(Beginning of Supplied entries)

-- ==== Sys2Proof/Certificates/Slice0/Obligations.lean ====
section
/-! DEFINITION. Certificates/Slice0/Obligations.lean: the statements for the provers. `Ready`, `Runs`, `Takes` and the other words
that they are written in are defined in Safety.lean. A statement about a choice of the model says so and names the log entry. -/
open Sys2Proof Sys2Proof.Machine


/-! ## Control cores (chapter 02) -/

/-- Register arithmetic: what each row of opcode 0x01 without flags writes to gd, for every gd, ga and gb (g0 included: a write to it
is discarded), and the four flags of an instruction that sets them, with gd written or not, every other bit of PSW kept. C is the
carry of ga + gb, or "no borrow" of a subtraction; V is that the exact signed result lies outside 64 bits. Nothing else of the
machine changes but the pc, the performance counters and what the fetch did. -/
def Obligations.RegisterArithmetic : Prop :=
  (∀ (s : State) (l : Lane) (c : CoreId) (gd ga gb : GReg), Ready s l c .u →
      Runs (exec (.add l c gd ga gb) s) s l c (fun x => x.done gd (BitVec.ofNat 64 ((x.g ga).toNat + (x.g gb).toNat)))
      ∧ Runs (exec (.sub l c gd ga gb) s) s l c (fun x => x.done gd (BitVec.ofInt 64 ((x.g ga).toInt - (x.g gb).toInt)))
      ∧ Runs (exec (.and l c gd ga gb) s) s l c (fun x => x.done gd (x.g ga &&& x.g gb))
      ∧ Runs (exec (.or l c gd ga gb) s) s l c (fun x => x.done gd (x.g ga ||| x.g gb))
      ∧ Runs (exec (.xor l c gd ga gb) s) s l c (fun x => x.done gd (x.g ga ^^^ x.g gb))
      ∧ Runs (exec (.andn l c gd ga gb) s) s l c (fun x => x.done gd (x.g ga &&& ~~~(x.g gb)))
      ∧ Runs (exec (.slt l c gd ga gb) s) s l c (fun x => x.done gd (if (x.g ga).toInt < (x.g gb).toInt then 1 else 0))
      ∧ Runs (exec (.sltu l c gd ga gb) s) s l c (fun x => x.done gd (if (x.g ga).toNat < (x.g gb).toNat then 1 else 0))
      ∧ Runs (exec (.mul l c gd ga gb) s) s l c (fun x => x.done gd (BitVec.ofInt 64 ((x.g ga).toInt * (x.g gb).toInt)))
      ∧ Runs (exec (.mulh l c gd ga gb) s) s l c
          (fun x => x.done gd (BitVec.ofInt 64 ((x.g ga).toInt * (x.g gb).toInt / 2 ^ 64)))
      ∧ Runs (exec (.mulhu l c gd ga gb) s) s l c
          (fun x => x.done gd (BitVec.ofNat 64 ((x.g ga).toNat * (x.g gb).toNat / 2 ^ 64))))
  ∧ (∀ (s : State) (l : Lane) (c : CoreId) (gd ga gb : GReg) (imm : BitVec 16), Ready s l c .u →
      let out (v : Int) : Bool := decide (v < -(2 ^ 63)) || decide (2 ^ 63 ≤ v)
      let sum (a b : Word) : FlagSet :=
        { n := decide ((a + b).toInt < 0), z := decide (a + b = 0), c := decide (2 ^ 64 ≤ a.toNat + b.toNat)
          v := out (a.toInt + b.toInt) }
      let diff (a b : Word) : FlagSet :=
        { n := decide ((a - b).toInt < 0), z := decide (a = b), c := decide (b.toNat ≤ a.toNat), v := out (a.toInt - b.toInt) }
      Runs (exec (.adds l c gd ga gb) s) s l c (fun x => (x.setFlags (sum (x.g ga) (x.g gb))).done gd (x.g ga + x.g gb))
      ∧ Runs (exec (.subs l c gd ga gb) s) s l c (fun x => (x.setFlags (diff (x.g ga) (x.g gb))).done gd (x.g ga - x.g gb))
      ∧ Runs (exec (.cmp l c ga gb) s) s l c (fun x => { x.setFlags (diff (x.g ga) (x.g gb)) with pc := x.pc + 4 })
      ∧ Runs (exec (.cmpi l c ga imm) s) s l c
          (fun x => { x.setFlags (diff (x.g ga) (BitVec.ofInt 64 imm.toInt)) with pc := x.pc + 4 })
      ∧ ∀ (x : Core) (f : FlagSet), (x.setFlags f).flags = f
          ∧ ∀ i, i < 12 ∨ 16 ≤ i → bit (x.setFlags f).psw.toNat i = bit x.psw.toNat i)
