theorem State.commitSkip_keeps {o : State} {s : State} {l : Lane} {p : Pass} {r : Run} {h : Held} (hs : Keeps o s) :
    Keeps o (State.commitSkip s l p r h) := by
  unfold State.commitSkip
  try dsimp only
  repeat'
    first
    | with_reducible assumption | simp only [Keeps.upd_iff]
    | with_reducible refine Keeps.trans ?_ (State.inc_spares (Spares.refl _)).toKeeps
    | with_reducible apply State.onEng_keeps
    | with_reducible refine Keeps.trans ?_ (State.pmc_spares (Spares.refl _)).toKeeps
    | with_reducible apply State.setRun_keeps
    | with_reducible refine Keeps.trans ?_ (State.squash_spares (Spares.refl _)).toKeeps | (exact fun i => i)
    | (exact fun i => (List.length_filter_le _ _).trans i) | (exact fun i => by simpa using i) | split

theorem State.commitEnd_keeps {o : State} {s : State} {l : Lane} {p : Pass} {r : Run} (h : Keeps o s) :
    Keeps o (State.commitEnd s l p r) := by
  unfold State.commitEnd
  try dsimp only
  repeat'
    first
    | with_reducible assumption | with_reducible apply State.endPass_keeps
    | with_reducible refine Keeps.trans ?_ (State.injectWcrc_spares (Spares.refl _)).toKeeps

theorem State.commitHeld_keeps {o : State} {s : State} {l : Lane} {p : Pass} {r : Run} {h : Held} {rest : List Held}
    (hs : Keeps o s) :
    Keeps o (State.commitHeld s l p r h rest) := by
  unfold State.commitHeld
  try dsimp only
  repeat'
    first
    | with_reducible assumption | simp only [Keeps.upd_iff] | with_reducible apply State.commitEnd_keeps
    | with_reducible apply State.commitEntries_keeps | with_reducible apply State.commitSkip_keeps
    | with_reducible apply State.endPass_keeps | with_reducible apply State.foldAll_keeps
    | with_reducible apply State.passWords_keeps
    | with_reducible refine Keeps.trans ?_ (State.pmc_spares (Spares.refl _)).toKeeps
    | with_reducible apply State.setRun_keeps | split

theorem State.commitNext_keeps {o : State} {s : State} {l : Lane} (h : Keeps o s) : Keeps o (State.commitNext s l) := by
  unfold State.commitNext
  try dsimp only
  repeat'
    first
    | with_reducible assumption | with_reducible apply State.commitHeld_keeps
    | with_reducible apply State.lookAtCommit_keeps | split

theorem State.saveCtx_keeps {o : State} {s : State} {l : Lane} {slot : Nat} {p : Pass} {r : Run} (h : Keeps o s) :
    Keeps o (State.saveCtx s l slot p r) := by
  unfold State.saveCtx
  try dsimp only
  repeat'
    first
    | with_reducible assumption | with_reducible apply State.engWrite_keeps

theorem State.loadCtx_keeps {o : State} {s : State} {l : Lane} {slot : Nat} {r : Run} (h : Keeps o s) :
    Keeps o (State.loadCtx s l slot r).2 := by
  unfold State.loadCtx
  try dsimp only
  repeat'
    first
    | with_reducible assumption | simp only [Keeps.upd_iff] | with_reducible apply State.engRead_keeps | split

(End of Supplied entries)

■ Work required ■
Above are the records. Copy the lines beginning at the one that has "ga &&& x.g gb))" and ending with the one that has "((a - b).toInt", unchanged.

■ Result for this exercise ■
      ∧ Runs (exec (.and l c gd ga gb) s) s l c (fun x => x.done gd (x.g ga &&& x.g gb))
      ∧ Runs (exec (.or l c gd ga gb) s) s l c (fun x => x.done gd (x.g ga ||| x.g gb))
      ∧ Runs (exec (.xor l c gd ga gb) s) s l c (fun x => x.done gd (x.g ga ^^^ x.g gb))
      ∧ Runs (exec (.andn l c gd ga gb) s) s l c (fun x => x.done gd (x.g ga &&& ~~~(x.g gb)))
      ∧ Runs (exec (.slt l c gd ga gb) s) s l c (fun x => x.done gd (if (x.g ga).toInt < (x.g gb).toInt then 1 else 0))
      ∧ Runs (exec (.sltu l c gd ga gb) s) s l c (fun x => x.done gd (if (x.g ga).toNat < (x.g gb).toNat then 1 else 0))
      ∧ Runs (exec (.mul l c gd ga gb) s) s l c (fun x => x.done gd (BitVec.ofInt 64 ((x.g ga).toInt * (x.g gb).toInt)))
      ∧ Runs (exec (.mulh l c gd ga gb) s) s l c
          (fun x => x.done gd (BitVec.ofInt 64 ((x.g ga).toInt * (x.g gb).toInt / 2 ^ 64)))
      ∧ Runs (exec (.mulhu l c gd ga gb) s) s l c
          (fun x => x.done gd (BitVec.ofNat 64 ((x.g ga).toNat * (x.g gb).toNat / 2 ^ 64))))
  ∧ (∀ (s : State) (l : Lane) (c : CoreId) (gd ga gb : GReg) (imm : BitVec 16), Ready s l c .u →
      let out (v : Int) : Bool := decide (v < -(2 ^ 63)) || decide (2 ^ 63 ≤ v)
      let sum (a b : Word) : FlagSet :=
        { n := decide ((a + b).toInt < 0), z := decide (a + b = 0), c := decide (2 ^ 64 ≤ a.toNat + b.toNat)
          v := out (a.toInt + b.toInt) }
      let diff (a b : Word) : FlagSet :=
        { n := decide ((a - b).toInt < 0), z := decide (a = b), c := decide (b.toNat ≤ a.toNat), v := out (a.toInt - b.toInt) }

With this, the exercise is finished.